8. But Miss You Already did not strike me as universal because the character's economic situations are specific, in fact, elite. Milly works in PR and is wealthy and Jess works for an NGO and is not. Their financial disparities are mentioned but hardly meaningful; they both have improbably beautiful homes, they eat in expensive restaurants, they are surrounded by objects in vivid colors and rich textures, and their hair is thick and shiny. Their lives are devoted to pleasure and comfort; a kind of editorial lifestyle that requires money and the illusion of personal style. But no amount of good taste could save Milly from cancer and its gruesome toll on her body. At least she gets to live out her final days in an exorbitantly luxurious hospice.
9. Most, if not all weepies revolve around the upper middle class to wealthy; or at least a middle class so photogenic it translates a tax bracket higher. Is this necessary for the audience's sympathy, for the coveted tears? Is it true, as New York Times film reviewer, A. O. Scott, claims that "Those trappings [of bourgeois subjectivity] of course, are part of what make characters in movies interesting"? A friend of mine agreed: it's these things that make characters relatable, that make them seem human.
10. After all, isn't romantic love also a bourgeois trapping?
11. Another friend talks to me about the shows she watches that revolve around people who are poor, and it seems to me that these shows are about poverty or at least their poverty is a part of the tone, the irony, the plot. Wealth is stealthier, we don't notice it, it passes unmentioned. Wealth's specificity is ironed out by claims to universality. Watching this display of wealth is pleasurable to the audience, and perhaps we resent when that pleasure is usurped in texts about poor people, like the way I resent having to sit through a Dardenne brothers film.
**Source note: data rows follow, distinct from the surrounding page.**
/-! ### A stimulus changes the eight other elements by its edit, and the line last -/

section after
variable (b : Block) (i : Instr)
@[simp] theorem Block.after_counter : (b.after i).counter = (b.edit i).counter := by
  rw [Block.after]; split <;> rfl
@[simp] theorem Block.after_compare : (b.after i).compare = (b.edit i).compare := by
  rw [Block.after]; split <;> rfl
@[simp] theorem Block.after_enabled : (b.after i).enabled = (b.edit i).enabled := by
  rw [Block.after]; split <;> rfl
@[simp] theorem Block.after_prescaler : (b.after i).prescaler = (b.edit i).prescaler := by
  rw [Block.after]; split <;> rfl
@[simp] theorem Block.after_step : (b.after i).step = (b.edit i).step := by
  rw [Block.after]; split <;> rfl
@[simp] theorem Block.after_divider : (b.after i).divider = (b.edit i).divider := by
  rw [Block.after]; split <;> rfl
@[simp] theorem Block.after_intrEnable : (b.after i).intrEnable = (b.edit i).intrEnable := by
  rw [Block.after]; split <;> rfl
@[simp] theorem Block.after_testForce : (b.after i).testForce = (b.edit i).testForce := by
  rw [Block.after]; split <;> rfl
end after

theorem Block.after_of_recomputes {i : Instr} (b : Block) (h : recomputes i = true) :
    b.after i = (b.edit i).recompute :=
  if_pos h

theorem Block.after_of_not_recomputes {i : Instr} (b : Block) (h : recomputes i = false) : b.after i = b.edit i :=
  if_neg (Bool.eq_false_iff.mp h)

/-- Spec R127: the force is the one edit that touches the line. -/
theorem Block.edit_line (b : Block) (i : Instr) : (b.edit i).line = (b.line || forcesLine i) := by
  cases i with
  | wrIntrTest w => exact congrArg (b.line || ·) (bit0_eq_decide w)
  | _ => exact (Bool.or_false _).symm

/-- The test force is a latch that a force sets and `RESET` alone clears (D7). -/
theorem Block.edit_testForce {i : Instr} (b : Block) (h : i ≠ .reset) :
    (b.edit i).testForce = (b.testForce || forcesLine i) := by
  cases i with
  | wrIntrTest w => exact congrArg (b.testForce || ·) (bit0_eq_decide w)
  | reset => exact absurd rfl h
  | _ => exact (Bool.or_false _).symm

theorem Block.recompute_lineCurrent (b : Block) : b.recompute.LineCurrent := (Block.lineFor_eq b).symm

theorem Block.after_lineCurrent_of_recomputes {i : Instr} (b : Block) (h : recomputes i = true) :
    (b.after i).LineCurrent := by
  rw [Block.after_of_recomputes b h]
  exact Block.recompute_lineCurrent _

theorem Block.after_line_of_not_recomputes {i : Instr} (b : Block) (h : recomputes i = false) :
    (b.after i).line = (b.line || forcesLine i) := by
  rw [Block.after_of_not_recomputes b h, Block.edit_line]

theorem not_recomputes_of_forcesLine {i : Instr} (h : forcesLine i = true) : recomputes i = false := by
  cases i with
  | wrIntrTest w => rfl
  | _ => cases h

theorem Block.lineCurrent_iff {b : Block} : b.LineCurrent ↔ (b.line = true ↔ b.Match ∨ b.testForce = true) := by
  rw [Block.LineCurrent, Bool.eq_iff_iff, Block.lineFor, decide_eq_true_iff]

/-! ### The writers of each element -/

section writers
variable {b : Block} {i : Instr}

theorem writer_of_edit_counter (hi : i ≠ .reset) (h : (b.edit i).counter ≠ b.counter) :
    (∃ w, i = .wrValueLow w ∨ i = .wrValueHigh w) ∨ ∃ d, i = .adv d := by
  cases i with
  | wrValueLow w => exact .inl ⟨w, .inl rfl⟩
  | wrValueHigh w => exact .inl ⟨w, .inr rfl⟩
  | adv d => exact .inr ⟨d, rfl⟩
  | reset => exact absurd rfl hi
  | _ => exact absurd rfl h

theorem writer_of_edit_compare (hi : i ≠ .reset) (h : (b.edit i).compare ≠ b.compare) :
    ∃ w, i = .wrCompareLow w ∨ i = .wrCompareHigh w := by
  cases i with
  | wrCompareLow w => exact ⟨w, .inl rfl⟩
  | wrCompareHigh w => exact ⟨w, .inr rfl⟩
  | reset => exact absurd rfl hi
  | _ => exact absurd rfl h

theorem writer_of_edit_enabled (hi : i ≠ .reset) (h : (b.edit i).enabled ≠ b.enabled) :
    ∃ w, i = .wrControl0 w := by
  cases i with
  | wrControl0 w => exact ⟨w, rfl⟩
  | reset => exact absurd rfl hi
  | _ => exact absurd rfl h

/-- Configuration's two fields and the divider derived from them move together. -/
theorem writer_of_edit_configuration (hi : i ≠ .reset)
    (h : (b.edit i).prescaler ≠ b.prescaler ∨ (b.edit i).step ≠ b.step ∨ (b.edit i).divider ≠ b.divider) :
    ∃ w, i = .wrConfiguration w := by
  cases i with
  | wrConfiguration w => exact ⟨w, rfl⟩
  | reset => exact absurd rfl hi
  | _ => exact absurd h (by rintro (h | h | h) <;> exact h rfl)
12. Maybe I have trouble sympathizing with Milly because she is rich, or maybe, and this may be monstrous, I think of cancer as a random force, one that doesn't possess agency and so cannot be resented. Indeed, the poor and the wealthy are just as likely to get cancer (the poor get different kinds, and are more likely to die from it). I also have trouble feeling sympathy when natural disaster strikes, and this is monstrous considering I live in a geologically and climatically stable part of the world. The affliction of disease and disaster might be random but the chance one can heal and recover is rooted in economics.
13. My grandmother died of lung cancer, she had never been a smoker. If I stopped smoking, my lungs will be pink again in ten years.
14. I didn't cry at Miss You Already, I didn't get close. I hope this is a failure of the film and not a failure of mine.